The invention relates to a winding or taping device and a toroidal winding and taping system and in particular a taping system for arrangement next to a toroidal core coil winding device.

Toroidal winding devices and toroidal taping devices for the winding and taping of toroidal cores, which are in each case designed as so-called floor and bench machines, are known as toroidal core coil winding devices and toroidal core coil taping devices. Each winding and/or taping device has a toroidal core holding fixture for holding and guiding the toroidal core and an annular magazine that is designed for wire and/or tape guiding and magazining and for being guided through the toroidal core opening and, furthermore, a base which is preferably designed as a table on which the functional groups, toroidal core holding fixture and magazine, are disposed.

If a toroidal core is to be provided with a wire winding and a taping, the toroidal core is, first of all, inserted into a device, e.g. a toroidal core coil winding device, which is to provide the first winding, and provided with a wire winding. Subsequently, the toroidal core is removed from the toroidal core coil winding device and again clamped in a second device, e.g. a taping device, in order to provide it with a taping.

Here, it is especially disadvantageous that, for each wire winding and/or taping, a renewed inserting, adjusting and clamping and, after winding has been completed, a removal of the toroidal core is required. Moreover, only one winding and/or taping can always be wound onto the toroidal core during a winding process.

It is also disadvantageous in the taping devices known today that the toroidal cores are wound with a tape that has been previously magazined onto the hopper, the tape being on the magazine in several layers. If the tape is now wound from the magazine onto the toroidal core, it may happen that the tape either tears due to the too high friction between the tape layers, e.g. in the case of a crepe tape, or that the tape is wound to loosely onto the toroidal core due to a too low friction, e.g. in the case of a plastic tape.

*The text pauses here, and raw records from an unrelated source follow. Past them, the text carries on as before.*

-- ==== Sys2Proof/Machine/CrcEngine.lean ====
section
/-! DEFINITION. The CRC Engine's two host commands: CRC16, VERIFY (40_crc_engine.md R125, R126). -/

namespace Sys2Proof.Machine

/-- CRC16 (40_crc_engine.md R125): `CRCREG` and `ERR`; ignored while `BUSY`. -/
def execCrc16 (s : State) : Host.Outcome State Fault Refusal :=
  if s.busy then .next s else .next { s with crcreg := crc16 s.response, err := .ok }

/-- VERIFY (40_crc_engine.md R126): `VOK` and `ERR`; ignored while `BUSY`. -/
def execVerify (s : State) : Host.Outcome State Fault Refusal :=
  if s.busy then .next s else .next { s with vok := verify s.response, err := .ok }

end Sys2Proof.Machine
end

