-- ==== Sys2Proof/Machine/Phases.lean ====
section
/-! DEFINITION. The five steps of an attempt (42_transaction_executor.md R153 to R157): BUILD runs the request row the operand registers select, CHECK the response row the received bytes are classed as. -/

namespace Sys2Proof.Machine

/-- The channel's answer to the next call: the next of the list, or a free value (20_memory.md R66; log 3). -/
def State.answer (s : State) : ChanDraw :=
  match s.chan with
  | a :: _ => a
  | [] => Config.chanDraw s.chanDraws

/-- The answer is used up: each call has a draw of its own, which no later call sees (20_memory.md R66; log 3). -/
def State.popAnswer (s : State) : State :=
  match s.chan with
  | _ :: rest => { s with chan := rest }
  | [] => { s with chanDraws := s.chanDraws + 1 }

/-- BUILD (42_transaction_executor.md R153): `ATTEMPTS + 1`, the request's frame, PHASE FLUSH. -/
def stepBuild (s : State) : Host.Outcome State Fault Refusal :=
  match selectRequest s.operands with
  | .error _ => .fault .illegalBuild
  | .ok i =>
    match exec i { s with attempts := s.attempts + 1 } with
    | .next t => .next (State.log (.build t.attempts t.frame) { t with phase := .flush })
    | .fault f => .fault f
    | .refused r => .refused r

/-- FLUSH (42_transaction_executor.md R154): the waiting bytes are discarded, or the attempt fails; a failed flush leaves them
(log 21). -/
def stepFlush (s : State) : Host.Outcome State Fault Refusal :=
  match s.answer with
  | .ok _ => .next (State.log (.flush true) { s.popAnswer with line := [], phase := .write })
  | .fail => .next (State.attemptFail .transport (State.log (.flush false) s.popAnswer))

/-- WRITE (42_transaction_executor.md R155): the whole frame in one call, or the attempt fails. -/
def stepWrite (s : State) : Host.Outcome State Fault Refusal :=
  match s.answer with
  | .ok _ => .next (State.log (.tx s.frame true) { s.popAnswer with phase := .read })
  | .fail => .next (State.attemptFail .transport (State.log (.tx s.frame false) s.popAnswer))

/-- READ (42_transaction_executor.md R156): all the bytes available, those waiting since the flush first; more than
`P_RX_MAX` fails the attempt; a failed read leaves the waiting bytes (log 21). -/
def stepRead (s : State) : Host.Outcome State Fault Refusal :=
  match s.answer with
  | .fail => .next (State.attemptFail .transport (State.log (.rx none) { s.popAnswer with rxlen := 0 }))
  | .ok arrived =>
    let r := s.line ++ arrived
    let t := State.log (.rx (some r)) { s.popAnswer with line := [] }
    if s.params.rxMax < r.length then .next (State.attemptFail .overflow (t.storeRx (r.take s.params.rxMax)))
    else .next { t.storeRx r with phase := .check }

/-- CHECK (42_transaction_executor.md R157): the row the response is classed as, run. -/
def stepCheck (s : State) : Host.Outcome State Fault Refusal := exec (classify s.fc s.response) s

/-- One step of the executor: "The executor has a step exactly when `x[STATUS].BUSY = 1`; otherwise it is idle"
(42_transaction_executor.md R150). -/
def stepExecutor (s : State) : Host.Outcome State Fault Refusal :=
  if s.busy then
    match s.phase with
    | .build => stepBuild s
    | .flush => stepFlush s
    | .write => stepWrite s
    | .read => stepRead s
    | .check => stepCheck s
  else .next s

end Sys2Proof.Machine
end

Moreover, combined toroidal core coil winding and taping devices are known, in which two winding heads are disposed on a table so that two windings can be wound onto the toroidal core without having to remove the toroidal core temporarily from the combined toroidal core coil winding and taping device due to the fact that the first winding head has a wire magazine with which a wire winding is wound onto the toroidal core and the second winding head has a tape magazine with which a taping is subsequently placed wound onto the toroidal core.

However, it proved to be disadvantageous in such combined toroidal core coil winding and taping devices, in which different winding heads are disposed on a common base, that a combined winding and taping device that is adapted in each case must be designed and constructed for each toroidal core coil to be produced. In particular, it proved to be disadvantageous that all functional groups, including the toroidal core holding fixture, are disposed on one and the same base and, in particular for toroidal cores to be wound that have a large diameter, holding arms projecting to a great extent are required in order to position the functional groups around the toroidal core starting from a central base and/or a large table is required as a base in order to dispose the functional groups on the table so that they match the toroidal core.

Consequently, the invention is based on the object of improving known taping devices and providing a winding or taping device and/or a toroidal core coil winding and taping system, with which a winding or taping can be wound onto a toroidal core without removing the toroidal core from an already existing winding or taping device and which also allows the placing of the most different windings on toroidal cores of different sizes without complex special devices being required for this in each case.

This object is attained according to the invention by making available a winding or taping device to be disposed next to the toroidal core coil winding device which comprises an annular magazine designed for wire and/or tape guiding and magazining, which can be passed through the toroidal core opening, the magazine being rotatable about its rotationally symmetrical axis that is vertically aligned to the toroidal core axis, and the winding or taping device also comprises a base and a magazine guide on which the magazine is movable relative to the toroidal core and disposed on the base.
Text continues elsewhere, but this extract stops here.